Student ID: 19-2-02489 Date: 21 February 2021

Assignment 5: Nervous Tissue


1. Discuss nerve tissue development
In vertebrates, the first sign of the nervous system is the appearance of a thin
strip of cells along the center of the
back, called the neural plate. The
inner portion of the neural plate
(along the midline) is destined to
become the central nervous system
(CNS), the outer portion the
peripheral nervous system (PNS). As
development proceeds, a fold called
the neural groove appears along the
midline. This fold deepens and then
closes up at the top. At this point the
future CNS appears as a cylindrical
structure called the neural tube,
whereas the future PNS appears as
two strips of tissue called the neural
crest, running lengthwise above the
neural tube. The sequence of stages
from neural plate to neural tube and
neural crest is known as Neurulation.

2. State the functions of the following neuronal structure:


 Cell body: Cell body, also known as a soma, is the neuron's core.
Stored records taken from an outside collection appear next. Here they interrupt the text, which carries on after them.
-- ==== Sys2Proof/Tests/Slice0.lean ====
section
/-! SUPPORT. The model's own tests: ill-formed commands, words written out from 30_encoding.md, effects
whose results are the vectors of 95_test_vectors.md, and a witness for the hypotheses of every statement. -/

namespace Sys2Proof.Tests

open Sys2Proof.Machine Sys2Proof.Config

set_option Elab.async false

/-! Ill-formed commands, one for each check of WellFormed. -/

theorem smoke_private_kind : Instr.wf (.deNew .k128) = false := by decide
theorem smoke_update_length (n : Nat) (h : 2 ^ 64 ≤ n) : Instr.wf (.deUpdate (List.replicate n 0)) = false := by
  simpa [Instr.wf] using h
theorem smoke_digest_length (n : Nat) (h : 2 ^ 64 ≤ n) : Instr.wf (.deDigest (List.replicate n 0)) = false := by
  simpa [Instr.wf] using h
theorem smoke_image_length (n : Nat) (h : 2 ^ 64 ≤ n) : Instr.wf (.mtSetState .mt64 (List.replicate n 0)) = false := by
  simpa [Instr.wf] using h
theorem smoke_key_length (n : Nat) (h : 2 ^ 64 ≤ n) : Instr.wf (.mtSeedA .mt64 (List.replicate n 0)) = false := by
  simp [Instr.wf]; omega
theorem smoke_key_element : Instr.wf (.mtSeedA .mt32 [0x100000000]) = false := by decide

/-! Decoding: headers written field by field, `op ++ sel ++ flags ++ zero` (30_encoding.md R60, R62 to R64). -/

/-- A header from its four fields. -/
def fields (op sel flags zero : Byte) : Word32 := op ++ sel ++ flags ++ zero

theorem decode_deNew : decode ⟨fields 0x10 0x02 0x00 0x00, 0, 0, []⟩ = .ok (.deNew .sha256) := by decide
theorem decode_deUpdate : decode ⟨fields 0x11 0x00 0x00 0x00, 3, 0, [0x61, 0x62, 0x63]⟩ =
    .ok (.deUpdate [0x61, 0x62, 0x63]) := by decide
theorem decode_deDigest : decode ⟨fields 0x12 0x00 0x00 0x00, 1, 0, [0x61]⟩ = .ok (.deDigest [0x61]) := by decide
theorem decode_deReset : decode ⟨fields 0x13 0x00 0x00 0x00, 5, 6, []⟩ = .ok .deReset := by decide
theorem decode_xofNew : decode ⟨fields 0x20 0x01 0x00 0x00, 0, 0, []⟩ = .ok (.xofNew .l256) := by decide
theorem decode_xofDigest : decode ⟨fields 0x21 0x00 0x00 0x00, 32, 0, []⟩ = .ok (.xofDigest 32) := by decide
theorem decode_xofRead : decode ⟨fields 0x22 0x00 0x00 0x00, 10, 0, []⟩ = .ok (.xofRead 10) := by decide
theorem decode_mtSeedR : decode ⟨fields 0x30 0x01 0x00 0x00, 0, 0, []⟩ = .ok (.mtSeedR .mt64) := by decide
theorem decode_mtSeed : decode ⟨fields 0x31 0x00 0x00 0x00, 0x1571, 0, []⟩ = .ok (.mtSeed .mt32 0x1571) := by decide
theorem decode_mtSeedA : decode ⟨fields 0x32 0x01 0x00 0x00, 1, 0, [0x45, 0x23, 0x01, 0, 0, 0, 0, 0x80]⟩ =
    .ok (.mtSeedA .mt64 [0x8000000000012345]) := by decide
theorem decode_mtNext : decode ⟨fields 0x33 0x00 0x00 0x00, 0, 0, []⟩ = .ok (.mtNext .mt32) := by decide
theorem decode_mtNextW : decode ⟨fields 0x34 0x01 0x00 0x00, 0, 0, []⟩ = .ok (.mtNextW .mt64) := by decide
theorem decode_mtBit : decode ⟨fields 0x35 0x00 0x00 0x00, 0, 0, []⟩ = .ok (.mtBit .mt32) := by decide
theorem decode_mtDouble : decode ⟨fields 0x36 0x01 0x01 0x00, 0, 0, []⟩ = .ok (.mtDouble .mt64 true) := by decide
theorem decode_mtGetState : decode ⟨fields 0x37 0x00 0x00 0x00, 0, 0, []⟩ = .ok (.mtGetState .mt32) := by decide
theorem decode_mtSetState : decode ⟨fields 0x38 0x01 0x00 0x00, 2, 0, [7, 8]⟩ = .ok (.mtSetState .mt64 [7, 8]) := by decide
/-- flags 0x0D: closed, unsigned, wc = 3. -/
theorem decode_rsInt : decode ⟨fields 0x40 0x01 0x0D 0x00, 1, 6, []⟩ = .ok (.rsInt .mt64 true false .w64 1 6) := by decide
/-- flags 0x06: open, signed, wc = 1. -/
theorem decode_rsInt_signed : decode ⟨fields 0x40 0x00 0x06 0x00, 1, 6, []⟩ =
    .ok (.rsInt .mt32 false true .w16 1 6) := by decide
theorem decode_rsFloat : decode ⟨fields 0x41 0x00 0x01 0x00, 1, 2, []⟩ = .ok (.rsFloat .mt32 true 1 2) := by decide
/-- V76: MT.DOUBLE with flag bit 9. -/
theorem decode_reserved_flag : decode ⟨fields 0x36 0x00 0x02 0x00, 0, 0, []⟩ = .error .reservedBits := by decide
/-- V77: XOF.NEW with sel = 2. -/
theorem decode_reserved_level : decode ⟨fields 0x20 0x02 0x00 0x00, 0, 0, []⟩ = .error .selOutOfRange := by decide
theorem decode_short_payload : decode ⟨fields 0x11 0x00 0x00 0x00, 3, 0, [0x61]⟩ = .error .payloadLength := by decide
theorem encode_rsInt : (encode (.rsInt .mt64 true true .w16 1 6)).hdr = fields 0x40 0x01 0x07 0x00 := by decide

/-! Effects. -/

/-- The state after a list of commands, each completing or faulting. -/
def after (s : State) : List Instr → State
  | [] => s
  | i :: is => after (Client.issue s i) is

/-- What stands on RES after a list of commands. -/
def res (s : State) (is : List Instr) : Option Word64 :=
  match (after s is).reply with
  | some (.ok _ r) => r
  | some (.fault _) => none
  | some (.refused _) => none
  | none => none

/-- What stands on DOUT after a list of commands. -/
def out (s : State) (is : List Instr) : List Byte := Client.dout (after s is)

/-- STATUS after a list of commands from reset. -/
def status (is : List Instr) : BitVec 9 := (after State.reset is).status

/-- STATUS after one raw command from reset. -/
def rawStatus (hdr : Word32) : Option (BitVec 9) :=
  match step (State.reset.enqueue ⟨hdr, 0, 0, []⟩) with
  | .next t => some t.status
  | .fault _ => none
  | .refused _ => none

/-- V73 to V75: illegal headers. -/
theorem test_illegal_headers : rawStatus 0x14000000#32 = some 0x003#9 ∧ rawStatus 0x10090000#32 = some 0x003#9 ∧
    rawStatus 0x13000001#32 = some 0x003#9 := by decide +kernel
/-- V60. -/
theorem test_update_without_engine : status [.deUpdate [0x61]] = 0x005#9 := by decide +kernel
/-- V63: the kind guard precedes the zero-length short-circuit. -/
theorem test_read_on_sha256 : status [.deNew .sha256, .xofRead 0] = 0x027#9 := by decide +kernel
/-- V65, V67: phase guard, and kind before phase. -/
theorem test_digest_after_read : status [.xofNew .l256, .xofRead 1, .deDigest []] = 0x069#9 ∧
    status [.xofNew .l128, .xofRead 1, .deDigest []] = 0x067#9 := by decide +kernel
/-- V68: reset leaves SQUEEZE. -/
theorem test_reset_after_read : out State.reset [.xofNew .l256, .xofRead 1, .deReset, .xofDigest 4] =
    [0x46, 0xb9, 0xdd, 0x2b] := by decide +kernel
/-- V69. -/
theorem test_empty_key : status [.mtSeedA .mt32 []] = 0x00f#9 := by decide +kernel
/-- V70. -/
theorem test_getState_unseeded : status [.mtGetState .mt64] = 0x00d#9 := by decide +kernel
/-- V72: a NaN bound, an infinite span, an empty range. -/
theorem test_float_bad_range :
    status [.mtSeed .mt64 1, .rsFloat .mt64 true 0x7ff8000000000000 0x3ff0000000000000] = 0x111#9 ∧
    status [.mtSeed .mt64 1, .rsFloat .mt64 true 0xffe0000000000000 0x7fe0000000000000] = 0x111#9 := by decide +kernel
/-- V33: equal ranges on an unseeded core; the bits of `lo` for signed zeros. -/
theorem test_equal_ranges : res State.reset [.rsInt .mt32 true false .w64 9 9] = some 9 ∧
    res State.reset [.rsFloat .mt32 true 0x8000000000000000 0] = some 0x8000000000000000 := by decide +kernel
/-- V38: the signed reading of narrow operands. -/
theorem test_narrow_signed_range : status [.rsInt .mt64 true true .w8 0x0A 0xF6] = 0x011#9 := by decide +kernel
/-- V78, V79: an engine whose counter is nearly full. -/
theorem test_length_overflow :
    (after { State.reset with regs := { State.reset.regs with
      de := { initEngine referenceBackend .sha256 with total := 0xfffffffffffffffe } } } [.deUpdate [0x61, 0x62]]).status = 0x02b#9 ∧
    (after { State.reset with regs := { State.reset.regs with
      de := { initEngine referenceBackend .sha256 with total := 0xfffffffffffffffe } } } [.deUpdate [0x61]]).status = 0x020#9 := by
  decide +kernel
The cell
body carries genetic information, maintains the neuron's structure, and
provides energy to drive activities. A neuron's soma contains a nucleus and
specialized organelles.
 Axons: An axon is a long, tail-like structure which joins the cell body at a
specialized junction called the axon hillocks which are rich in ion channels
involved in generating actions or nerve impulses. Many axons are insulated
with a fatty substance called myelin. Myelin helps axons to conduct an
electrical signal. Neurons generally have one main axon.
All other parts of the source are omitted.